# You guys see DFW on the UG?



## SanshouMatt (Jul 1, 2008)

Not sure if you guys are on the UG? DFW was on there abusing people, such a dick. BE reported it too Anyway, here's the highlights of his douchebaggery...

Hey Reggie, Go f**k yourself. There is another bad word for all you PUSSIES on the UG!!

STFU and go away. If you hate the UFC so bad then WTF are you doing here? go follow 1 Direction or something else! Bradley wished he makes what GSP makes, so the fact that you have no clue what you are talking about and you hate me and the UFC just GET THE f**k OUTTA HERE.

Yes dipshit, GSP makes big ****ing $$$$! You didnt know that because its none of your ****ing business. Y ou also have no clue what JH makes. Bradley wishes he made what Johnny made too.

Dickhead, you will know what a certain fighter makes if HE wants to say it. I on the other hand will say whatever the f**k i want beacuse i DO know what they make.
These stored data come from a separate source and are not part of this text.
-- ==== Sys2Proof/Laws/PerInstr.lean ====
section
/-! SUPPORT. What holds of every row of the table as syntax, row by row. -/

namespace Sys2Proof.Laws

/-- Sections 11.2 and 11.3: a row with a command byte is a command of a host port, its byte names a command with as many
argument bytes as the row has (R176), and no illegal code is that byte (R168). -/
def OwnCommandByte.Statement (i : Instr) : Prop :=
  ∀ code, commandByte i = some code →
    (∃ p, i.port? = some p) ∧ (∃ n, commandArgs code = some n ∧ (Machine.argumentBytes i).length = n) ∧ ∀ p, (Instr.illegal p code).wellFormed = false

theorem OwnCommandByte.nop (p : Port) : OwnCommandByte.Statement (.nop p) := by
  intro code h; cases h; exact ⟨⟨p, rfl⟩, ⟨_, rfl, rfl⟩, fun _ => rfl⟩

theorem OwnCommandByte.readStatus (p : Port) : OwnCommandByte.Statement (.readStatus p) := by
  intro code h; cases h; exact ⟨⟨p, rfl⟩, ⟨_, rfl, rfl⟩, fun _ => rfl⟩

theorem OwnCommandByte.readEvents (p : Port) : OwnCommandByte.Statement (.readEvents p) := by
  intro code h; cases h; exact ⟨⟨p, rfl⟩, ⟨_, rfl, rfl⟩, fun _ => rfl⟩

theorem OwnCommandByte.ackEvents (p : Port) (flags : Word) : OwnCommandByte.Statement (.ackEvents p flags) := by
  intro code h; cases h; exact ⟨⟨p, rfl⟩, ⟨_, rfl, rfl⟩, fun _ => rfl⟩

theorem OwnCommandByte.setEventMask (p : Port) (mask : Word) : OwnCommandByte.Statement (.setEventMask p mask) := by
  intro code h; cases h; exact ⟨⟨p, rfl⟩, ⟨_, rfl, rfl⟩, fun _ => rfl⟩

theorem OwnCommandByte.setMarks (p : Port) (high low : Byte) : OwnCommandByte.Statement (.setMarks p high low) := by
  intro code h; cases h; exact ⟨⟨p, rfl⟩, ⟨_, rfl, rfl⟩, fun _ => rfl⟩

theorem OwnCommandByte.readLink (p : Port) : OwnCommandByte.Statement (.readLink p) := by
  intro code h; cases h; exact ⟨⟨p, rfl⟩, ⟨_, rfl, rfl⟩, fun _ => rfl⟩

theorem OwnCommandByte.portReset (p : Port) : OwnCommandByte.Statement (.portReset p) := by
  intro code h; cases h; exact ⟨⟨p, rfl⟩, ⟨_, rfl, rfl⟩, fun _ => rfl⟩

theorem OwnCommandByte.openFrame (p : Port) (length : Word) : OwnCommandByte.Statement (.openFrame p length) := by
  intro code h; cases h; exact ⟨⟨p, rfl⟩, ⟨_, rfl, rfl⟩, fun _ => rfl⟩

theorem OwnCommandByte.appendData (p : Port) : OwnCommandByte.Statement (.appendData p) := by
  intro code h; cases h; exact ⟨⟨p, rfl⟩, ⟨_, rfl, rfl⟩, fun _ => rfl⟩

theorem OwnCommandByte.appendDataByte (p : Port) (b : Byte) : OwnCommandByte.Statement (.appendDataByte p b) := by
  intro code h; cases h

theorem OwnCommandByte.commitTrunk (p : Port) (address : Word) (cls tag options : Byte) :
    OwnCommandByte.Statement (.commitTrunk p address cls tag options) := by
  intro code h; cases h; exact ⟨⟨p, rfl⟩, ⟨_, rfl, rfl⟩, fun _ => rfl⟩

theorem OwnCommandByte.commitLocal (p : Port) (targets cls tag options : Byte) :
    OwnCommandByte.Statement (.commitLocal p targets cls tag options) := by
  intro code h; cases h; exact ⟨⟨p, rfl⟩, ⟨_, rfl, rfl⟩, fun _ => rfl⟩

theorem OwnCommandByte.discardFrame (p : Port) : OwnCommandByte.Statement (.discardFrame p) := by
  intro code h; cases h; exact ⟨⟨p, rfl⟩, ⟨_, rfl, rfl⟩, fun _ => rfl⟩

theorem OwnCommandByte.cancel (p : Port) (tag : Byte) : OwnCommandByte.Statement (.cancel p tag) := by
  intro code h; cases h; exact ⟨⟨p, rfl⟩, ⟨_, rfl, rfl⟩, fun _ => rfl⟩

theorem OwnCommandByte.peekRecord (p : Port) : OwnCommandByte.Statement (.peekRecord p) := by
  intro code h; cases h; exact ⟨⟨p, rfl⟩, ⟨_, rfl, rfl⟩, fun _ => rfl⟩

theorem OwnCommandByte.readFrame (p : Port) (offset : Word) : OwnCommandByte.Statement (.readFrame p offset) := by
  intro code h; cases h; exact ⟨⟨p, rfl⟩, ⟨_, rfl, rfl⟩, fun _ => rfl⟩

theorem OwnCommandByte.readFrameByte (p : Port) : OwnCommandByte.Statement (.readFrameByte p) := by
  intro code h; cases h

theorem OwnCommandByte.releaseRecord (p : Port) : OwnCommandByte.Statement (.releaseRecord p) := by
  intro code h; cases h; exact ⟨⟨p, rfl⟩, ⟨_, rfl, rfl⟩, fun _ => rfl⟩

theorem OwnCommandByte.takeCompletion (p : Port) : OwnCommandByte.Statement (.takeCompletion p) := by
  intro code h; cases h; exact ⟨⟨p, rfl⟩, ⟨_, rfl, rfl⟩, fun _ => rfl⟩

theorem OwnCommandByte.leaseAcquire (p : Port) (options : Byte) :
    OwnCommandByte.Statement (.leaseAcquire p options) := by
  intro code h; cases h; exact ⟨⟨p, rfl⟩, ⟨_, rfl, rfl⟩, fun _ => rfl⟩

theorem OwnCommandByte.leaseRenew (p : Port) : OwnCommandByte.Statement (.leaseRenew p) := by
  intro code h; cases h; exact ⟨⟨p, rfl⟩, ⟨_, rfl, rfl⟩, fun _ => rfl⟩

theorem OwnCommandByte.leaseRelease (p : Port) : OwnCommandByte.Statement (.leaseRelease p) := by
  intro code h; cases h; exact ⟨⟨p, rfl⟩, ⟨_, rfl, rfl⟩, fun _ => rfl⟩

theorem OwnCommandByte.leaseWithdraw (p : Port) : OwnCommandByte.Statement (.leaseWithdraw p) := by
  intro code h; cases h; exact ⟨⟨p, rfl⟩, ⟨_, rfl, rfl⟩, fun _ => rfl⟩

theorem OwnCommandByte.setQuota (p : Port) (port floor : Byte) (ceiling : Word) :
    OwnCommandByte.Statement (.setQuota p port floor ceiling) := by
  intro code h; cases h; exact ⟨⟨p, rfl⟩, ⟨_, rfl, rfl⟩, fun _ => rfl⟩

theorem OwnCommandByte.setParameter (p : Port) (number : Byte) (value : Word) :
    OwnCommandByte.Statement (.setParameter p number value) := by
  intro code h; cases h; exact ⟨⟨p, rfl⟩, ⟨_, rfl, rfl⟩, fun _ => rfl⟩

theorem OwnCommandByte.readParameter (p : Port) (number : Byte) :
    OwnCommandByte.Statement (.readParameter p number) := by
  intro code h; cases h; exact ⟨⟨p, rfl⟩, ⟨_, rfl, rfl⟩, fun _ => rfl⟩

theorem OwnCommandByte.tableWrite (p : Port) (index : Byte) (address mask : Word) (hosts flags : Byte) :
    OwnCommandByte.Statement (.tableWrite p index address mask hosts flags) := by
  intro code h; cases h; exact ⟨⟨p, rfl⟩, ⟨_, rfl, rfl⟩, fun _ => rfl⟩

theorem OwnCommandByte.tableClear (p : Port) (index : Byte) : OwnCommandByte.Statement (.tableClear p index) := by
  intro code h; cases h; exact ⟨⟨p, rfl⟩, ⟨_, rfl, rfl⟩, fun _ => rfl⟩

theorem OwnCommandByte.tableRead (p : Port) (selector index : Byte) :
    OwnCommandByte.Statement (.tableRead p selector index) := by
  intro code h; cases h; exact ⟨⟨p, rfl⟩, ⟨_, rfl, rfl⟩, fun _ => rfl⟩

theorem OwnCommandByte.tableCommit (p : Port) : OwnCommandByte.Statement (.tableCommit p) := by
  intro code h; cases h; exact ⟨⟨p, rfl⟩, ⟨_, rfl, rfl⟩, fun _ => rfl⟩

theorem OwnCommandByte.tableRevert (p : Port) : OwnCommandByte.Statement (.tableRevert p) := by
  intro code h; cases h; exact ⟨⟨p, rfl⟩, ⟨_, rfl, rfl⟩, fun _ => rfl⟩

theorem OwnCommandByte.trunkOn (p : Port) : OwnCommandByte.Statement (.trunkOn p) := by
  intro code h; cases h; exact ⟨⟨p, rfl⟩, ⟨_, rfl, rfl⟩, fun _ => rfl⟩

theorem OwnCommandByte.trunkOff (p : Port) : OwnCommandByte.Statement (.trunkOff p) := by
  intro code h; cases h; exact ⟨⟨p, rfl⟩, ⟨_, rfl, rfl⟩, fun _ => rfl⟩

theorem OwnCommandByte.illegal (p : Port) (code : Byte) : OwnCommandByte.Statement (.illegal p code) := by
  intro code h; cases h

theorem OwnCommandByte.transactionEnd (p : Port) (edge : Edge) :
    OwnCommandByte.Statement (.transactionEnd p edge) := by
  intro code h; cases h

theorem OwnCommandByte.deviceReset : OwnCommandByte.Statement (.deviceReset) := by
  intro code h; cases h

theorem OwnCommandByte.rxMarkerFound : OwnCommandByte.Statement (.rxMarkerFound) := by
  intro code h; cases h

theorem OwnCommandByte.rxFrameOctet (octet : Byte) : OwnCommandByte.Statement (.rxFrameOctet octet) := by
  intro code h; cases h

theorem OwnCommandByte.dataFrameReceived : OwnCommandByte.Statement (.dataFrameReceived) := by
  intro code h; cases h

theorem OwnCommandByte.ackFrameReceived : OwnCommandByte.Statement (.ackFrameReceived) := by
  intro code h; cases h

theorem OwnCommandByte.rejectFrameReceived : OwnCommandByte.Statement (.rejectFrameReceived) := by
  intro code h; cases h

theorem OwnCommandByte.haltFrameReceived : OwnCommandByte.Statement (.haltFrameReceived) := by
  intro code h; cases h

theorem OwnCommandByte.goFrameReceived : OwnCommandByte.Statement (.goFrameReceived) := by
  intro code h; cases h

theorem OwnCommandByte.helloFrameReceived : OwnCommandByte.Statement (.helloFrameReceived) := by
  intro code h; cases h

theorem OwnCommandByte.arbitration : OwnCommandByte.Statement (.arbitration) := by
  intro code h; cases h

theorem OwnCommandByte.roundDataSend : OwnCommandByte.Statement (.roundDataSend) := by
  intro code h; cases h

theorem OwnCommandByte.rejectSend : OwnCommandByte.Statement (.rejectSend) := by
  intro code h; cases h

theorem OwnCommandByte.haltSend : OwnCommandByte.Statement (.haltSend) := by
  intro code h; cases h

theorem OwnCommandByte.goSend : OwnCommandByte.Statement (.goSend) := by
  intro code h; cases h

theorem OwnCommandByte.ackSend : OwnCommandByte.Statement (.ackSend) := by
  intro code h; cases h

theorem OwnCommandByte.helloSend : OwnCommandByte.Statement (.helloSend) := by
  intro code h; cases h

theorem OwnCommandByte.transmissionEnd : OwnCommandByte.Statement (.transmissionEnd) := by
  intro code h; cases h

theorem OwnCommandByte.helloTimerExpiry : OwnCommandByte.Statement (.helloTimerExpiry) := by
  intro code h; cases h

theorem OwnCommandByte.intervalTimerExpiry : OwnCommandByte.Statement (.intervalTimerExpiry) := by
  intro code h; cases h

theorem OwnCommandByte.holdOffTimerExpiry : OwnCommandByte.Statement (.holdOffTimerExpiry) := by
  intro code h; cases h

theorem OwnCommandByte.flushTimerExpiry : OwnCommandByte.Statement (.flushTimerExpiry) := by
  intro code h; cases h

theorem OwnCommandByte.ackTimerExpiry : OwnCommandByte.Statement (.ackTimerExpiry) := by
  intro code h; cases h

theorem OwnCommandByte.ackDelayTimerExpiry : OwnCommandByte.Statement (.ackDelayTimerExpiry) := by
  intro code h; cases h

theorem OwnCommandByte.haltTimerExpiry : OwnCommandByte.Statement (.haltTimerExpiry) := by
  intro code h; cases h

theorem OwnCommandByte.leaseTimerExpiry : OwnCommandByte.Statement (.leaseTimerExpiry) := by
  intro code h; cases h

theorem OwnCommandByte.silentLine : OwnCommandByte.Statement (.silentLine) := by
  intro code h; cases h

theorem OwnCommandByte.rckClockReturn : OwnCommandByte.Statement (.rckClockReturn) := by
  intro code h; cases h

theorem OwnCommandByte.resetRelease : OwnCommandByte.Statement (.resetRelease) := by
  intro code h; cases h

theorem OwnCommandByte.unknownTypeFrameEnd : OwnCommandByte.Statement (.unknownTypeFrameEnd) := by
  intro code h; cases h

end Sys2Proof.Laws
end

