theorem State.unclaimedFrame_still (s : State) (f : Frame) : Still s (s.unclaimedFrame f) := by
  have refunded : Still s (s.refundAccount none f) := by
    rw [State.refundAccount_eq]
    exact .of_eq rfl rfl rfl rfl
  have counted : Still s
      { (s.refundAccount none f).settlePool with
        classifier :=
          { (s.refundAccount none f).settlePool.classifier with
            unclaimed := saturatingSucc (s.refundAccount none f).settlePool.classifier.unclaimed } } :=
    (refunded.trans (State.settlePool_still _)).trans (.of_eq rfl rfl rfl rfl)
  unfold State.unclaimedFrame
  dsimp only
  split
  · exact counted.trans (State.modPort_still _ _ _)
  · exact counted

theorem State.classify_still (s : State) (f : Frame) (address : Word) : Still s (s.classify f address) := by
  have scanned : Still s (s.scanned address) := .of_eq rfl rfl rfl rfl
  by_cases h : (scanFrom address 0 s.classifier.active).hosts = 0#4
  · by_cases hdefault : s.params.defaultHostSet = 0#4
    · rw [State.classify_of_unclaimed f h hdefault]
      exact scanned.trans (State.unclaimedFrame_still _ _)
    · rw [State.classify_of_default f h hdefault]
      exact scanned.trans (State.deliver_still _ _ _ _ _ _)
  · rw [State.classify_of_claimed f h]
    exact scanned.trans (State.deliver_still _ _ _ _ _ _)

/-! ### Octets of a frame -/

theorem State.grantInbound_still (s : State) : Still s s.grantInbound := by
  unfold State.grantInbound
  dsimp only
  refine Still.trans ?_ (State.settlePool_still _)
  exact .of_eq rfl rfl rfl rfl

/-- The octets of an admitted frame in reception are stored (R70). -/
theorem State.keepOctet_passing (b : Byte) (hrx : s.framer.rxState = .receiving)
    (hadmitted : s.framer.admission = .admitted) :
    Passing s (s.keepOctet b) :=
  passing_withFramer (fun ⟨_, hadmission, hnot⟩ => ⟨fun _ => ⟨hrx, hadmitted⟩, hadmission, hnot⟩) id

theorem State.abandonFrame_passing (hup : s.link.state = .up) (hcount : 4 ≤ s.framer.count) : Passing s s.abandonFrame := by
  refine s.releaseInbound_still.passing.trans ⟨fun _ h => h.of_seq rfl rfl id, fun _ => ⟨fun h => ?_, nofun, fun _ h => ?_⟩,
    fun h => ⟨h.1, h.2.1, fun hnot => absurd ?_ hnot⟩, rfl⟩
  · exact absurd (show s.releaseInbound.framer.stored = [] by rw [s.releaseInbound_line.1]) h
  · have hsame : s.releaseInbound.framer.count = s.framer.count := by rw [s.releaseInbound_line.1]
    exact absurd h (not_lt.mpr (hsame ▸ hcount))
  · show s.releaseInbound.link.state = .up
    rw [s.releaseInbound_still.link, hup]

theorem State.storeOctet_passing (b : Byte) (hrx : s.framer.rxState = .receiving) (hadmitted : s.framer.admission = .admitted)
    (hup : s.link.state = .up) (hcount : 4 ≤ s.framer.count) : Passing s (s.storeOctet b) := by
  have hframer : s.grantInbound.framer = s.framer := by
    unfold State.grantInbound
    simp
  unfold State.storeOctet
  split_ifs
  · exact s.grantInbound_still.passing.trans
      (State.keepOctet_passing b (by rw [hframer, hrx]) (by rw [hframer, hadmitted]))
  · exact State.abandonFrame_passing hup hcount
  · exact State.keepOctet_passing b hrx hadmitted

theorem withHold_passing (s : State) (l : List Byte) : Passing s { s with framer := { s.framer with hold := l } } :=
  passing_withFramer (SameReception.law ⟨rfl, rfl, rfl, rfl, rfl, id, id⟩) id

theorem State.holdOctet_passing (b : Byte) (hlaw : s.ReceptionLaw) (hrx : s.framer.rxState = .receiving)
    (hcount : 4 ≤ s.framer.count) : Passing s (s.holdOctet b) := by
  unfold State.holdOctet
  split
  · dsimp only
    split
    · next hadmitted =>
      exact (withHold_passing s _).trans
        (State.storeOctet_passing _ hrx hadmitted (hlaw.2.1 hrx hadmitted).2.1 hcount)
    · exact withHold_passing s _
  · exact withHold_passing s _

/-- The type of a frame does not change once its first octet is in. -/
theorem Framer.type?_takeOctet {f : Framer} {x : FrameType} (h : f.type? = some x) (b : Byte) :
    (f.takeOctet b).type? = some x := by
  unfold Framer.type? Framer.takeOctet at *
  dsimp only
  cases hheader : f.header with
  | nil => simp [hheader] at h
  | cons a l =>
    rw [hheader] at h
    split
    · exact h
    · exact h

theorem takeOctet_passing (s : State) (b : Byte) : Passing s { s with framer := s.framer.takeOctet b } := by
  refine passing_withFramer (fun ⟨hstored, hadmitted, hnot⟩ => ⟨hstored, fun hr ha => ?_, fun hr hc => ?_⟩) id
  · obtain ⟨htype, hrest⟩ := hadmitted hr ha
    exact ⟨Framer.type?_takeOctet htype b, hrest⟩
  · exact hnot hr ((Nat.lt_succ_self _).trans hc)

/-- Before the fourth octet nothing is stored, so that the admission may be judged (R70). -/
theorem judged_passing (b : Byte) (hlaw : s.ReceptionLaw) (hrx : s.framer.rxState = .receiving)
    (htype : (s.framer.takeOctet b).type? = some .data) (hcount : (s.framer.takeOctet b).count = 4) :
    Passing s (State.judgeAdmission { s with framer := s.framer.takeOctet b }) := by
  have hfew : s.framer.count < 4 := Nat.lt_of_succ_le (Nat.le_of_eq hcount)
  have hempty : s.framer.stored = [] := by
    by_contra hstored
    have hadmitted := (hlaw.1 hstored).2
    rw [hlaw.2.2 hrx hfew] at hadmitted
    cases hadmitted
  rw [State.judgeAdmission_eq]
  refine passing_withFramer (fun _ => ⟨fun h => absurd hempty h, fun _ ha => ⟨htype, ?_⟩, fun _ h => ?_⟩) id
  · dsimp only at ha
    split at ha
    · next h => exact ⟨h.1, h.2.2⟩
    · cases ha
  · exact absurd h (not_lt.mpr hcount.ge)

theorem State.frameOctet_passing (b : Byte) (hlaw : s.ReceptionLaw) (hrx : s.framer.rxState = .receiving) :
    Passing s (s.frameOctet b) := by
  have taken := takeOctet_passing s b
  rw [State.frameOctet_eq]
  dsimp only
  split_ifs with hlong htype hfour hmore
  · refine (Moving.settled (moving_withFramer fun ⟨hignoring, hwatch, _⟩ => ⟨?_, hwatch, fun _ => rfl⟩)
      (State.invalidFrame_settled (by simp))).passing
    have hon : s.link.state ≠ .off := fun hoff => by
      rw [hignoring.mpr hoff] at hrx
      cases hrx
    simp [hon]
  · exact judged_passing b hlaw hrx htype hfour
  · exact taken.trans (State.holdOctet_passing b (taken.reception hlaw) hrx hmore.le)
  · exact taken
  · exact taken

theorem withEscape_passing (s : State) (esc bad : Bool) :
    Passing s { s with framer := { s.framer with escPending := esc, badEscape := bad } } :=
  passing_withFramer (SameReception.law ⟨rfl, rfl, rfl, rfl, rfl, id, id⟩) id

theorem State.frameLineOctet_passing (o : Byte) (hlaw : s.ReceptionLaw) (hrx : s.framer.rxState = .receiving) :
    Passing s (s.frameLineOctet o) := by
  unfold State.frameLineOctet
  split_ifs
  · have unescaped := withEscape_passing s false (s.framer.badEscape || (o != 0xE9#8 && o != 0xE8#8))
    exact unescaped.trans (State.frameOctet_passing _ (unescaped.reception hlaw) hrx)
  · exact withEscape_passing s true s.framer.badEscape
  · exact State.frameOctet_passing o hlaw hrx

/-- A frame starts: nothing of it is admitted or stored (R59). -/
theorem startReception_passing (hbetween : s.framer.rxState = .between) (hcut : s.framer.cut = false) :
    Passing s { s with framer := s.framer.startReception } := by
  refine passing_withFramer (fun _ => ⟨fun h => absurd rfl h, nofun, fun _ _ => rfl⟩)
    fun ⟨hignoring, hwatch, _⟩ => ⟨?_, hwatch, fun h => ?_⟩
  · rw [hbetween] at hignoring
    simpa [Framer.startReception] using hignoring
  · exact absurd h (by simp [Framer.startReception, hcut])

/-! ### Frames handed on -/

theorem State.confirm_passing (hconfirming : s.link.state = .confirming) : Passing s s.confirm := by
  have counted : Passing s { s with link := { s.link with confCount := s.link.confCount + 1 } } :=
    passing_withLink .rfl .rfl id
  unfold State.confirm
  dsimp only
  split
  · exact counted.trans (State.enterUp_passing hconfirming)
  · exact counted

theorem State.oweAck_passing (hup : s.link.state = .up) : Passing s s.oweAck := by
  unfold State.oweAck
  split
  · exact .refl s
  · exact passing_withEngine rfl rfl id fun _ => hup

theorem State.oweReject_passing (hup : s.link.state = .up) : Passing s s.oweReject := by
  unfold State.oweReject
  split
  · exact .refl s
  · exact passing_withEngine rfl rfl id fun _ => hup

theorem State.acceptFrame_settled (hup : s.link.state = .up) (hrx : s.framer.rxState ≠ .receiving) :
    Settled s s.acceptFrame := by
  have taken : Settled s
      { s with
        framer := { s.framer with stored := [] }
        pool := { s.pool with inboundCells := [] }
        engine := { s.engine with vr := s.engine.vr + 1, rejectOutstanding := false, rejectOwed := false } } :=
    ⟨⟨fun _ h => h.of_seq rfl rfl id, fun h => ⟨h.1, h.2.1, fun hnot => absurd hup hnot⟩, rfl⟩, receptionLaw_of_idle hrx rfl⟩
  exact (taken.passes (State.oweAck_passing hup)).passes (State.classify_still _ _ _).passing

theorem State.discardData_settled (hup : s.link.state = .up) (hrx : s.framer.rxState ≠ .receiving) :
    Settled s s.discardData := by
  have released := State.releaseInbound_settled hrx
  have hlink : s.releaseInbound.link.state = .up := by rw [s.releaseInbound_still.link, hup]
  unfold State.discardData
  dsimp only
  split_ifs
  · exact released.passes (State.oweAck_passing hlink)
  · exact released.passes (State.oweReject_passing hlink)
  · exact released
  · exact released.passes (passing_withEngine rfl rfl id fun _ => hlink)
  · exact released.passes (State.oweReject_passing hlink)

theorem State.dataInUp_settled (hup : s.link.state = .up) (hrx : s.framer.rxState ≠ .receiving) : Settled s s.dataInUp := by
  unfold State.dataInUp
  split
  · exact State.acceptFrame_settled hup hrx
  · exact State.discardData_settled hup hrx

theorem State.rejectInUp_passing (n : Seq) (hup : s.link.state = .up) : Passing s (s.rejectInUp n) := by
  unfold State.rejectInUp
  split_ifs
  · exact .refl s
  · exact .refl s
  · exact .refl s
  · exact State.retryFrom_passing n fun _ => hup

theorem State.haltInUp_passing (hup : s.link.state = .up) : Passing s s.haltInUp :=
  passing_withEngine rfl rfl id fun _ => hup

theorem State.goInUp_passing (hup : s.link.state = .up) : Passing s s.goInUp := by
  rw [State.goInUp_eq]
  exact passing_withEngine rfl rfl id fun _ => hup

/-- Nothing is stored of a closed frame of another type than DATA. -/
def State.NoneStored (s : State) (k : FrameType) : Prop :=
  s.framer.rxState ≠ .receiving ∧ (k ≠ .data → s.framer.stored = [])

theorem State.NoneStored.law {k : FrameType} (h : s.NoneStored k) (hk : k ≠ .data) : s.ReceptionLaw :=
  receptionLaw_of_idle h.1 (h.2 hk)

theorem State.frameInUp_settled {k : FrameType} (h : s.NoneStored k) (hup : s.link.state = .up) :
    Settled s (s.frameInUp k) := by
  unfold State.frameInUp
  dsimp only
  split
  · next hn =>
    have acked : Passing s (s.hear.acknowledge s.framer.ackField) :=
      s.hear_passing.trans (State.acknowledge_passing hup hn)
    have same := s.hear.acknowledge_sameReception s.framer.ackField
    have hlink : (s.hear.acknowledge s.framer.ackField).link.state = .up := same.up hup
    have settled (hk : k ≠ .data) : Settled s (s.hear.acknowledge s.framer.ackField) :=
      ⟨acked.moving, acked.reception (h.law hk)⟩
    cases k with
    | data =>
      refine acked.moving.settled (State.dataInUp_settled hlink ?_)
      rw [same.rxState]
      exact h.1
    | ack => exact settled nofun
    | reject => exact (settled nofun).passes (State.rejectInUp_passing _ hlink)
    | halt => exact (settled nofun).passes (State.haltInUp_passing hlink)
    | go => exact (settled nofun).passes (State.goInUp_passing hlink)
    | hello => exact settled nofun
  · exact State.invalidFrame_settled h.1

theorem withPeer_passing (s : State) (b : Option Byte) (n : Nat) (heard : Bool) :
    Passing s { s with link := { s.link with peer := b, confCount := n, heard := heard } } := passing_withLink .rfl .rfl id

theorem State.helloInUp_passing (hup : s.link.state = .up) : Passing s s.helloInUp := by
  unfold State.helloInUp
  dsimp only
  split_ifs
  · exact State.leaveUp_passing _ fun _ => hup
  · exact (withPeer_passing s (some s.framer.stationField) s.link.confCount s.link.heard).trans
      (State.leaveUp_passing _ fun _ => hup)
  · exact s.hear_passing
  · exact State.leaveUp_passing _ fun _ => hup

theorem State.helloInConfirming_passing (hconfirming : s.link.state = .confirming) : Passing s s.helloInConfirming := by
  unfold State.helloInConfirming
  dsimp only
  split_ifs
  · exact State.loopedBack_passing (.inr hconfirming)
  · exact withPeer_passing s (some s.framer.stationField) 0 true
  · exact s.hear_passing.trans (State.confirm_passing hconfirming)
  · exact withPeer_passing s s.link.peer 0 true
OK, I popped in to say hi to the UG. Always fun boys, Dont get butthurt and take shit personal. This is the way i talk and i love talking to fight fans. You know me by now i have been here for 13 years and if you don't like me or the way i talk then you probbably shouldnt talk to me. There are plenty of other personallities and cool people to talk to in the sport. See you on Dec 28th

I don't get trolled. It is normal for people not to like me. I dont expect everyone to agree and like me but i come and talk to everyone even the haters. Its fun!!!! this is part of the business that i really love. thats why i like twitter and i dont have to type so much. OK, now i am really leaving. Nite UG

Yeah, real professional Dana...


----------



## AlanS (Mar 18, 2009)

doubt that would be the real Dana White, speaking like that with the Loretta Hunt fiasco still fresh in peoples minds over the years.


----------



## SanshouMatt (Jul 1, 2008)

Nope, its legit, he goes on the UG pretty frequently, UG has been full of ufc fighters and staffers for years.


----------



## AlanS (Mar 18, 2009)

Well DW is abrupt if nothing else lol.

I really don't know what to say about Dana, guy does and says whatever the hell he feels like. Sometimes he's OTT, sometimes people just put it down to Dana being Dana.

Any publicity is good publicity I guess, even if it turns the air blue.


----------



## AlanS (Mar 18, 2009)

Yeah thank you mate, we're hearing a lot of praise like that this last two weeks on the forum.

Thank you very much, it means a lot to us(!)


----------



## Junaid30 (Dec 21, 2013)

I think your suggestion would be helpful for me. I will let you know if this works for me Thanks and keep posting such a informative blogs.

Thats all I are able to say. You most absolutely have built this blog website into something special. You clearly know what you are working on, youve insured so many corners. thanks


----------



## Gods of War MMA (Aug 3, 2009)

Thank you for thanking everyone for nothing in particular brand new member of only 1 post. Am I missing something here??

Whats all the multiple serendipity crap about or is it a foot in the door for spambots? They are breeding like rabbits across the posts at the moment.


----------



## AlanS (Mar 18, 2009)

See what I meant in the other thread GOW? lol

It's not as bad as breeding like rabbits........yet. I've got an eye on it, as it's not really spamming none of them have been violated roughly by my ban hammer yet.


----------